The Amiga version's audio reproduction of the track — using the Paula chip's four-channel sampling — was remarkable for its fidelity. The collaboration repositioned the Bitmap Brothers as a studio operating in popular music culture as much as gaming culture. See the Xenon 2 flagship entry for the full story.

Cadaver (1990)

David Whittaker

Whittaker's atmospheric score for Cadaver matched the game's Gothic dungeon-crawl setting — darker and more menacing than his work on the action titles, demonstrating his range as a composer and the Amiga's versatility as a music platform.

Speedball 2: Brutal Deluxe (1990)

David Whittaker

Whittaker's finest work for the studio. The Speedball 2 theme — pounding, relentless, perfectly calibrated to the game's pace — is one of the most recognisable pieces of Amiga game music ever written. It remains the soundtrack that most people associate with the Bitmap Brothers name. Play the catalogue page to browse games.

Gods (1991)

Richard Joseph & Nation XII

Gods marked the first collaboration between the Bitmap Brothers and Richard Joseph, who would score the studio's remaining titles. The work here was shared with Nation XII; the combination gave Gods a sweeping, mythological quality that matched Dan Malone's towering artwork. The temple themes in particular remain evocative decades later.

Magic Pockets (1991)

Richard Joseph

Joseph demonstrated his range with Magic Pockets — a playful, bouncing score that captured the game's colourful charm without any of the darkness of the studio's other titles. It is among his most cheerful compositions and shows the Bitmap Brothers could commission lightness as effectively as gravity.

Cadaver: The Payoff (1992)

David Whittaker

Whittaker returned for the Cadaver expansion, providing music consistent with the original game's Gothic atmosphere. The Payoff's score continued the dungeon-crawl tone of its predecessor. See the Gallery for screenshots.

The Chaos Engine (1993)

Richard Joseph

Richard Joseph's masterwork for the studio. The Chaos Engine's soundtrack builds a complete world — the Victorian steampunk setting demands music that feels both mechanical and organic, and Joseph delivered exactly that. The main theme's brass-heavy industrial march became one of the most-celebrated pieces of Amiga game music. See the Chaos Engine flagship entry.

Z (1996)

Richard Joseph

For the studio's final and only PC-native title, Richard Joseph provided a score that matched the game's black-humour military tone.
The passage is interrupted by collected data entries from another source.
-- ==== Sys2Proof/Laws/State.lean ====
section
/-! SUPPORT. What each named update of the device leaves alone: one lemma per field and update, true by computation, so that no proof
unfolds a record update. -/

namespace Sys2Proof.Machine

/-! ## setWord -/

@[simp] theorem Dev.setWord_mem (d : Dev) (off : Nat) (w : Word) : (d.setWord off w).mem = d.mem := rfl
@[simp] theorem Dev.setWord_clk (d : Dev) (off : Nat) (w : Word) : (d.setWord off w).clk = d.clk := rfl
@[simp] theorem Dev.setWord_timers (d : Dev) (off : Nat) (w : Word) : (d.setWord off w).timers = d.timers := rfl
@[simp] theorem Dev.setWord_resp (d : Dev) (off : Nat) (w : Word) : (d.setWord off w).resp = d.resp := rfl
@[simp] theorem Dev.setWord_sent (d : Dev) (off : Nat) (w : Word) : (d.setWord off w).sent = d.sent := rfl
@[simp] theorem Dev.setWord_free (d : Dev) (off : Nat) (w : Word) : (d.setWord off w).free = d.free := rfl
@[simp] theorem Dev.setWord_irq (d : Dev) (off : Nat) (w : Word) : (d.setWord off w).irq = d.irq := rfl
@[simp] theorem Dev.setWord_lgr (d : Dev) (off : Nat) (w : Word) : (d.setWord off w).lgr = d.lgr := rfl
@[simp] theorem Dev.setWord_mgt (d : Dev) (off : Nat) (w : Word) : (d.setWord off w).mgt = d.mgt := rfl
@[simp] theorem Dev.setWord_sec (d : Dev) (off : Nat) (w : Word) : (d.setWord off w).sec = d.sec := rfl
@[simp] theorem Dev.setWord_pwr (d : Dev) (off : Nat) (w : Word) : (d.setWord off w).pwr = d.pwr := rfl
@[simp] theorem Dev.setWord_tim (d : Dev) (off : Nat) (w : Word) : (d.setWord off w).tim = d.tim := rfl
@[simp] theorem Dev.setWord_fab (d : Dev) (off : Nat) (w : Word) : (d.setWord off w).fab = d.fab := rfl
@[simp] theorem Dev.setWord_xpt (d : Dev) (off : Nat) (w : Word) : (d.setWord off w).xpt = d.xpt := rfl
@[simp] theorem Dev.setWord_med (d : Dev) (off : Nat) (w : Word) : (d.setWord off w).med = d.med := rfl
@[simp] theorem Dev.setWord_thr (d : Dev) (off : Nat) (w : Word) : (d.setWord off w).thr = d.thr := rfl
@[simp] theorem Dev.setWord_col (d : Dev) (off : Nat) (w : Word) : (d.setWord off w).col = d.col := rfl
@[simp] theorem Dev.setWord_seq (d : Dev) (off : Nat) (w : Word) : (d.setWord off w).seq = d.seq := rfl

/-! ## set -/

@[simp] theorem Dev.set_mem (d : Dev) (r : FRef) (v : Nat) : (d.set r v).mem = d.mem := rfl
@[simp] theorem Dev.set_clk (d : Dev) (r : FRef) (v : Nat) : (d.set r v).clk = d.clk := rfl
@[simp] theorem Dev.set_timers (d : Dev) (r : FRef) (v : Nat) : (d.set r v).timers = d.timers := rfl
@[simp] theorem Dev.set_resp (d : Dev) (r : FRef) (v : Nat) : (d.set r v).resp = d.resp := rfl
@[simp] theorem Dev.set_sent (d : Dev) (r : FRef) (v : Nat) : (d.set r v).sent = d.sent := rfl
@[simp] theorem Dev.set_free (d : Dev) (r : FRef) (v : Nat) : (d.set r v).free = d.free := rfl
@[simp] theorem Dev.set_irq (d : Dev) (r : FRef) (v : Nat) : (d.set r v).irq = d.irq := rfl
@[simp] theorem Dev.set_lgr (d : Dev) (r : FRef) (v : Nat) : (d.set r v).lgr = d.lgr := rfl
@[simp] theorem Dev.set_mgt (d : Dev) (r : FRef) (v : Nat) : (d.set r v).mgt = d.mgt := rfl
@[simp] theorem Dev.set_sec (d : Dev) (r : FRef) (v : Nat) : (d.set r v).sec = d.sec := rfl
@[simp] theorem Dev.set_pwr (d : Dev) (r : FRef) (v : Nat) : (d.set r v).pwr = d.pwr := rfl
@[simp] theorem Dev.set_tim (d : Dev) (r : FRef) (v : Nat) : (d.set r v).tim = d.tim := rfl
@[simp] theorem Dev.set_fab (d : Dev) (r : FRef) (v : Nat) : (d.set r v).fab = d.fab := rfl
@[simp] theorem Dev.set_xpt (d : Dev) (r : FRef) (v : Nat) : (d.set r v).xpt = d.xpt := rfl
@[simp] theorem Dev.set_med (d : Dev) (r : FRef) (v : Nat) : (d.set r v).med = d.med := rfl
@[simp] theorem Dev.set_thr (d : Dev) (r : FRef) (v : Nat) : (d.set r v).thr = d.thr := rfl
@[simp] theorem Dev.set_col (d : Dev) (r : FRef) (v : Nat) : (d.set r v).col = d.col := rfl
@[simp] theorem Dev.set_seq (d : Dev) (r : FRef) (v : Nat) : (d.set r v).seq = d.seq := rfl

/-! ## setSt -/

@[simp] theorem Dev.setSt_mem (d : Dev) (r : FRef) (st : Status) : (d.setSt r st).mem = d.mem := rfl
@[simp] theorem Dev.setSt_clk (d : Dev) (r : FRef) (st : Status) : (d.setSt r st).clk = d.clk := rfl
@[simp] theorem Dev.setSt_timers (d : Dev) (r : FRef) (st : Status) : (d.setSt r st).timers = d.timers := rfl
@[simp] theorem Dev.setSt_resp (d : Dev) (r : FRef) (st : Status) : (d.setSt r st).resp = d.resp := rfl
@[simp] theorem Dev.setSt_sent (d : Dev) (r : FRef) (st : Status) : (d.setSt r st).sent = d.sent := rfl
@[simp] theorem Dev.setSt_free (d : Dev) (r : FRef) (st : Status) : (d.setSt r st).free = d.free := rfl
@[simp] theorem Dev.setSt_irq (d : Dev) (r : FRef) (st : Status) : (d.setSt r st).irq = d.irq := rfl
@[simp] theorem Dev.setSt_lgr (d : Dev) (r : FRef) (st : Status) : (d.setSt r st).lgr = d.lgr := rfl
@[simp] theorem Dev.setSt_mgt (d : Dev) (r : FRef) (st : Status) : (d.setSt r st).mgt = d.mgt := rfl
@[simp] theorem Dev.setSt_sec (d : Dev) (r : FRef) (st : Status) : (d.setSt r st).sec = d.sec := rfl
@[simp] theorem Dev.setSt_pwr (d : Dev) (r : FRef) (st : Status) : (d.setSt r st).pwr = d.pwr := rfl
@[simp] theorem Dev.setSt_tim (d : Dev) (r : FRef) (st : Status) : (d.setSt r st).tim = d.tim := rfl
@[simp] theorem Dev.setSt_fab (d : Dev) (r : FRef) (st : Status) : (d.setSt r st).fab = d.fab := rfl
@[simp] theorem Dev.setSt_xpt (d : Dev) (r : FRef) (st : Status) : (d.setSt r st).xpt = d.xpt := rfl
@[simp] theorem Dev.setSt_med (d : Dev) (r : FRef) (st : Status) : (d.setSt r st).med = d.med := rfl
@[simp] theorem Dev.setSt_thr (d : Dev) (r : FRef) (st : Status) : (d.setSt r st).thr = d.thr := rfl
@[simp] theorem Dev.setSt_col (d : Dev) (r : FRef) (st : Status) : (d.setSt r st).col = d.col := rfl
@[simp] theorem Dev.setSt_seq (d : Dev) (r : FRef) (st : Status) : (d.setSt r st).seq = d.seq := rfl

/-! ## add -/

@[simp] theorem Dev.add_mem (d : Dev) (r : FRef) (n : Nat) : (d.add r n).mem = d.mem := rfl
@[simp] theorem Dev.add_clk (d : Dev) (r : FRef) (n : Nat) : (d.add r n).clk = d.clk := rfl
@[simp] theorem Dev.add_timers (d : Dev) (r : FRef) (n : Nat) : (d.add r n).timers = d.timers := rfl
@[simp] theorem Dev.add_resp (d : Dev) (r : FRef) (n : Nat) : (d.add r n).resp = d.resp := rfl
@[simp] theorem Dev.add_sent (d : Dev) (r : FRef) (n : Nat) : (d.add r n).sent = d.sent := rfl
@[simp] theorem Dev.add_free (d : Dev) (r : FRef) (n : Nat) : (d.add r n).free = d.free := rfl
@[simp] theorem Dev.add_irq (d : Dev) (r : FRef) (n : Nat) : (d.add r n).irq = d.irq := rfl
@[simp] theorem Dev.add_lgr (d : Dev) (r : FRef) (n : Nat) : (d.add r n).lgr = d.lgr := rfl
@[simp] theorem Dev.add_mgt (d : Dev) (r : FRef) (n : Nat) : (d.add r n).mgt = d.mgt := rfl
@[simp] theorem Dev.add_sec (d : Dev) (r : FRef) (n : Nat) : (d.add r n).sec = d.sec := rfl
@[simp] theorem Dev.add_pwr (d : Dev) (r : FRef) (n : Nat) : (d.add r n).pwr = d.pwr := rfl
@[simp] theorem Dev.add_tim (d : Dev) (r : FRef) (n : Nat) : (d.add r n).tim = d.tim := rfl
@[simp] theorem Dev.add_fab (d : Dev) (r : FRef) (n : Nat) : (d.add r n).fab = d.fab := rfl
@[simp] theorem Dev.add_xpt (d : Dev) (r : FRef) (n : Nat) : (d.add r n).xpt = d.xpt := rfl
@[simp] theorem Dev.add_med (d : Dev) (r : FRef) (n : Nat) : (d.add r n).med = d.med := rfl
@[simp] theorem Dev.add_thr (d : Dev) (r : FRef) (n : Nat) : (d.add r n).thr = d.thr := rfl
@[simp] theorem Dev.add_col (d : Dev) (r : FRef) (n : Nat) : (d.add r n).col = d.col := rfl
@[simp] theorem Dev.add_seq (d : Dev) (r : FRef) (n : Nat) : (d.add r n).seq = d.seq := rfl

/-! ## inc -/

@[simp] theorem Dev.inc_mem (d : Dev) (r : FRef) : (d.inc r).mem = d.mem := rfl
@[simp] theorem Dev.inc_clk (d : Dev) (r : FRef) : (d.inc r).clk = d.clk := rfl
@[simp] theorem Dev.inc_timers (d : Dev) (r : FRef) : (d.inc r).timers = d.timers := rfl
@[simp] theorem Dev.inc_resp (d : Dev) (r : FRef) : (d.inc r).resp = d.resp := rfl
@[simp] theorem Dev.inc_sent (d : Dev) (r : FRef) : (d.inc r).sent = d.sent := rfl
@[simp] theorem Dev.inc_free (d : Dev) (r : FRef) : (d.inc r).free = d.free := rfl
@[simp] theorem Dev.inc_irq (d : Dev) (r : FRef) : (d.inc r).irq = d.irq := rfl
@[simp] theorem Dev.inc_lgr (d : Dev) (r : FRef) : (d.inc r).lgr = d.lgr := rfl
@[simp] theorem Dev.inc_mgt (d : Dev) (r : FRef) : (d.inc r).mgt = d.mgt := rfl
@[simp] theorem Dev.inc_sec (d : Dev) (r : FRef) : (d.inc r).sec = d.sec := rfl
@[simp] theorem Dev.inc_pwr (d : Dev) (r : FRef) : (d.inc r).pwr = d.pwr := rfl
@[simp] theorem Dev.inc_tim (d : Dev) (r : FRef) : (d.inc r).tim = d.tim := rfl
@[simp] theorem Dev.inc_fab (d : Dev) (r : FRef) : (d.inc r).fab = d.fab := rfl
@[simp] theorem Dev.inc_xpt (d : Dev) (r : FRef) : (d.inc r).xpt = d.xpt := rfl
@[simp] theorem Dev.inc_med (d : Dev) (r : FRef) : (d.inc r).med = d.med := rfl
@[simp] theorem Dev.inc_thr (d : Dev) (r : FRef) : (d.inc r).thr = d.thr := rfl
@[simp] theorem Dev.inc_col (d : Dev) (r : FRef) : (d.inc r).col = d.col := rfl
@[simp] theorem Dev.inc_seq (d : Dev) (r : FRef) : (d.inc r).seq = d.seq := rfl

/-! ## addWord -/

@[simp] theorem Dev.addWord_mem (d : Dev) (off n : Nat) : (d.addWord off n).mem = d.mem := rfl
@[simp] theorem Dev.addWord_clk (d : Dev) (off n : Nat) : (d.addWord off n).clk = d.clk := rfl
@[simp] theorem Dev.addWord_timers (d : Dev) (off n : Nat) : (d.addWord off n).timers = d.timers := rfl
@[simp] theorem Dev.addWord_resp (d : Dev) (off n : Nat) : (d.addWord off n).resp = d.resp := rfl
@[simp] theorem Dev.addWord_sent (d : Dev) (off n : Nat) : (d.addWord off n).sent = d.sent := rfl
@[simp] theorem Dev.addWord_free (d : Dev) (off n : Nat) : (d.addWord off n).free = d.free := rfl
@[simp] theorem Dev.addWord_irq (d : Dev) (off n : Nat) : (d.addWord off n).irq = d.irq := rfl
@[simp] theorem Dev.addWord_lgr (d : Dev) (off n : Nat) : (d.addWord off n).lgr = d.lgr := rfl
@[simp] theorem Dev.addWord_mgt (d : Dev) (off n : Nat) : (d.addWord off n).mgt = d.mgt := rfl
@[simp] theorem Dev.addWord_sec (d : Dev) (off n : Nat) : (d.addWord off n).sec = d.sec := rfl
@[simp] theorem Dev.addWord_pwr (d : Dev) (off n : Nat) : (d.addWord off n).pwr = d.pwr := rfl
@[simp] theorem Dev.addWord_tim (d : Dev) (off n : Nat) : (d.addWord off n).tim = d.tim := rfl
@[simp] theorem Dev.addWord_fab (d : Dev) (off n : Nat) : (d.addWord off n).fab = d.fab := rfl
@[simp] theorem Dev.addWord_xpt (d : Dev) (off n : Nat) : (d.addWord off n).xpt = d.xpt := rfl
@[simp] theorem Dev.addWord_med (d : Dev) (off n : Nat) : (d.addWord off n).med = d.med := rfl
@[simp] theorem Dev.addWord_thr (d : Dev) (off n : Nat) : (d.addWord off n).thr = d.thr := rfl
@[simp] theorem Dev.addWord_col (d : Dev) (off n : Nat) : (d.addWord off n).col = d.col := rfl
@[simp] theorem Dev.addWord_seq (d : Dev) (off n : Nat) : (d.addWord off n).seq = d.seq := rfl

/-! ## setW -/

@[simp] theorem Dev.setW_mem (d : Dev) (off n : Nat) : (d.setW off n).mem = d.mem := rfl
@[simp] theorem Dev.setW_clk (d : Dev) (off n : Nat) : (d.setW off n).clk = d.clk := rfl
@[simp] theorem Dev.setW_timers (d : Dev) (off n : Nat) : (d.setW off n).timers = d.timers := rfl
@[simp] theorem Dev.setW_resp (d : Dev) (off n : Nat) : (d.setW off n).resp = d.resp := rfl
@[simp] theorem Dev.setW_sent (d : Dev) (off n : Nat) : (d.setW off n).sent = d.sent := rfl
@[simp] theorem Dev.setW_free (d : Dev) (off n : Nat) : (d.setW off n).free = d.free := rfl
@[simp] theorem Dev.setW_irq (d : Dev) (off n : Nat) : (d.setW off n).irq = d.irq := rfl
@[simp] theorem Dev.setW_lgr (d : Dev) (off n : Nat) : (d.setW off n).lgr = d.lgr := rfl
@[simp] theorem Dev.setW_mgt (d : Dev) (off n : Nat) : (d.setW off n).mgt = d.mgt := rfl
@[simp] theorem Dev.setW_sec (d : Dev) (off n : Nat) : (d.setW off n).sec = d.sec := rfl
@[simp] theorem Dev.setW_pwr (d : Dev) (off n : Nat) : (d.setW off n).pwr = d.pwr := rfl
@[simp] theorem Dev.setW_tim (d : Dev) (off n : Nat) : (d.setW off n).tim = d.tim := rfl
@[simp] theorem Dev.setW_fab (d : Dev) (off n : Nat) : (d.setW off n).fab = d.fab := rfl
@[simp] theorem Dev.setW_xpt (d : Dev) (off n : Nat) : (d.setW off n).xpt = d.xpt := rfl
@[simp] theorem Dev.setW_med (d : Dev) (off n : Nat) : (d.setW off n).med = d.med := rfl
@[simp] theorem Dev.setW_thr (d : Dev) (off n : Nat) : (d.setW off n).thr = d.thr := rfl
@[simp] theorem Dev.setW_col (d : Dev) (off n : Nat) : (d.setW off n).col = d.col := rfl
@[simp] theorem Dev.setW_seq (d : Dev) (off n : Nat) : (d.setW off n).seq = d.seq := rfl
Z's music was produced at a higher fidelity than any previous Bitmap Brothers soundtrack, taking advantage of the PC's CD audio capabilities.

Where to Listen

YouTube

Numerous community-uploaded recordings of Amiga and Atari ST versions of Bitmap Brothers game music are available on YouTube. Search by game title.

Modland & Amiga Music Preservation

The Amiga Music Preservation project and Modland archive original Protracker and OctaMED module files from Amiga games, including some Bitmap Brothers titles. These can be played in module-compatible audio players.